DESCRIPTION (provided by applicant): Pancreatic ductal adenocarcinoma (PDAC) is an intractable clinical problem, typically presenting with metastasis at the time of diagnosis and exhibiting profound resistance to existing therapies. Early detection and complete surgical resection offers the best hope for longer survival. Unfortunately, there are currently no suitable biomarkers for early detection. The overall goal of this proposal is to identify novel molecular markers and develop imaging probes for incipient PDAC that would: a) allow much earlier detection of lesions based on molecular signatures, b) provide rational approaches to stratify patients for specific treatments, c) monitor more reliably local recurrence and distant metastases, d) serve as response biomarkers or "surrogates" for new targeted therapies, and e) differentiate benign tumors from malignant PDAC. Our group has been actively involved in the development of techniques and molecular imaging agents that enable earlier detection of primary cancer, metastatic spread, and early evaluation of therapeutic efficacy by molecular imaging.
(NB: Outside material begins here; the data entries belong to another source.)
/-! `useBus` changes the completed reads alone. -/

@[simp] theorem useBus_kp (ps : List (Nat × Nat)) (s : State) : (useBus ps s).kp = s.kp := rfl
@[simp] theorem useBus_boot (ps : List (Nat × Nat)) (s : State) : (useBus ps s).boot = s.boot := rfl
@[simp] theorem useBus_fuses (ps : List (Nat × Nat)) (s : State) : (useBus ps s).fuses = s.fuses := rfl
@[simp] theorem useBus_board (ps : List (Nat × Nat)) (s : State) : (useBus ps s).board = s.board := rfl
@[simp] theorem useBus_pins (ps : List (Nat × Nat)) (s : State) : (useBus ps s).pins = s.pins := rfl
@[simp] theorem useBus_err (ps : List (Nat × Nat)) (s : State) : (useBus ps s).err = s.err := rfl
@[simp] theorem useBus_lag (ps : List (Nat × Nat)) (s : State) : (useBus ps s).lag = s.lag := rfl
@[simp] theorem useBus_qs (ps : List (Nat × Nat)) (s : State) : (useBus ps s).qs = s.qs := rfl
@[simp] theorem useBus_evq (ps : List (Nat × Nat)) (s : State) : (useBus ps s).evq = s.evq := rfl
@[simp] theorem useBus_evs (ps : List (Nat × Nat)) (s : State) : (useBus ps s).evs = s.evs := rfl
@[simp] theorem useBus_tree (ps : List (Nat × Nat)) (s : State) : (useBus ps s).tree = s.tree := rfl
@[simp] theorem useBus_cfg (ps : List (Nat × Nat)) (s : State) : (useBus ps s).cfg = s.cfg := rfl
@[simp] theorem useBus_wins (ps : List (Nat × Nat)) (s : State) : (useBus ps s).wins = s.wins := rfl
@[simp] theorem useBus_maps (ps : List (Nat × Nat)) (s : State) : (useBus ps s).maps = s.maps := rfl
@[simp] theorem useBus_comms (ps : List (Nat × Nat)) (s : State) : (useBus ps s).comms = s.comms := rfl
@[simp] theorem useBus_cmds (ps : List (Nat × Nat)) (s : State) : (useBus ps s).cmds = s.cmds := rfl
@[simp] theorem useBus_ctxs (ps : List (Nat × Nat)) (s : State) : (useBus ps s).ctxs = s.ctxs := rfl
@[simp] theorem useBus_saved (ps : List (Nat × Nat)) (s : State) : (useBus ps s).saved = s.saved := rfl
@[simp] theorem useBus_threads (ps : List (Nat × Nat)) (s : State) : (useBus ps s).threads = s.threads := rfl
@[simp] theorem useBus_slots (ps : List (Nat × Nat)) (s : State) : (useBus ps s).slots = s.slots := rfl
@[simp] theorem useBus_turns (ps : List (Nat × Nat)) (s : State) : (useBus ps s).turns = s.turns := rfl
@[simp] theorem useBus_progs (ps : List (Nat × Nat)) (s : State) : (useBus ps s).progs = s.progs := rfl
@[simp] theorem useBus_ni (ps : List (Nat × Nat)) (s : State) : (useBus ps s).ni = s.ni := rfl
@[simp] theorem useBus_rt (ps : List (Nat × Nat)) (s : State) : (useBus ps s).rt = s.rt := rfl
@[simp] theorem useBus_ports (ps : List (Nat × Nat)) (s : State) : (useBus ps s).ports = s.ports := rfl
@[simp] theorem useBus_rein (ps : List (Nat × Nat)) (s : State) : (useBus ps s).rein = s.rein := rfl
@[simp] theorem useBus_tm (ps : List (Nat × Nat)) (s : State) : (useBus ps s).tm = s.tm := rfl
@[simp] theorem useBus_stg (ps : List (Nat × Nat)) (s : State) : (useBus ps s).stg = s.stg := rfl
@[simp] theorem useBus_bus (ps : List (Nat × Nat)) (s : State) : (useBus ps s).bus = s.bus := rfl
@[simp] theorem useBus_busPoison (ps : List (Nat × Nat)) (s : State) : (useBus ps s).busPoison = s.busPoison := rfl
@[simp] theorem useBus_flash (ps : List (Nat × Nat)) (s : State) : (useBus ps s).flash = s.flash := rfl
@[simp] theorem useBus_jtag (ps : List (Nat × Nat)) (s : State) : (useBus ps s).jtag = s.jtag := rfl
@[simp] theorem useBus_out (ps : List (Nat × Nat)) (s : State) : (useBus ps s).out = s.out := rfl
@[simp] theorem useBus_free (ps : List (Nat × Nat)) (s : State) : (useBus ps s).free = s.free := rfl
@[simp] theorem useBus_undef (ps : List (Nat × Nat)) (s : State) : (useBus ps s).undef = s.undef := rfl
@[simp] theorem useBus_pending (ps : List (Nat × Nat)) (s : State) : (useBus ps s).pending = s.pending := rfl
We have also developed genetically engineered mouse PDAC models and primary human orthotopic xenograft systems for preclinical early detection and therapeutic studies. In an extension of our previous work, we will use previously optimized phage display technology, proteomics methods, and clinically relevant nanoparticles to 1) screen against known PDAC targets, and 2) identify novel targets in PDAC tissues, and in pre-invasive precursor lesions (PanINs). Our goals are to develop targeted agents for the non-invasive imaging of the tumor and its microenvironment and to identify novel biomarkers. We will test the novel imaging agents in vivo using our relevant PDAC mouse models and orthotopic human xenografts. PUBLIC HEALTH RELEVANCE: The overall goal of this proposal is to develop new imaging approaches for the early detection of pancreatic cancer. We will do this by utilizing recently developed mouse models that recapitulate the genetics of human disease. Sophisticated chemical biology approaches will be used to find novel tags that will allow us to pinpoint the earliest forms of cancer. We hope to use these tags in conjunction with commonly used imaging approaches such as MRI or endoscopic detection.

描述(申请人提供)：胰腺导管腺癌(PDAC)是一个棘手的临床问题，通常在诊断时出现转移，并对现有的治疗方法表现出深刻的抵抗力。早期发现和完全手术切除是延长生存期的最好希望。不幸的是，目前还没有合适的生物标志物来进行早期检测。这项建议的总体目标是识别新的分子标志物，并为早期PDAC开发成像探针，这些探针将：a)根据分子签名更早地发现病变，b)为特定治疗提供合理的方法来对患者进行分层，c)更可靠地监测局部复发和远处转移，d)作为新的靶向治疗的反应生物标志物或“替代品”，以及e)鉴别良性肿瘤和恶性PDAC。我们的团队一直积极参与技术和分子成像试剂的开发，使之能够更早地检测原发癌症、转移扩散和通过分子成像早期评估治疗效果。我们还开发了用于临床前早期检测和治疗研究的基因工程小鼠PDAC模型和初级人类原位异种移植系统。在我们之前工作的扩展中，我们将使用先前优化的噬菌体展示技术、蛋白质组学方法和临床相关的纳米颗粒来1)针对已知的PDAC靶点进行筛选，以及2)在PDAC组织和侵袭前前体病变(PAIN)中识别新的靶点。我们的目标是开发用于肿瘤及其微环境的非侵入性成像的靶向试剂，并识别新的生物标记物。我们将使用我们相关的PDAC小鼠模型和原位人类异种移植模型在体内测试新的显像剂。公共卫生相关性：这项提案的总体目标是开发新的成像方法，用于胰腺癌的早期检测。我们将利用最近开发的小鼠模型来实现这一点，这些模型概括了人类疾病的遗传学。先进的化学生物学方法将被用来寻找新的标签，使我们能够精确定位最早的癌症形式。我们希望将这些标签与核磁共振或内窥镜检测等常用的成像方法结合使用。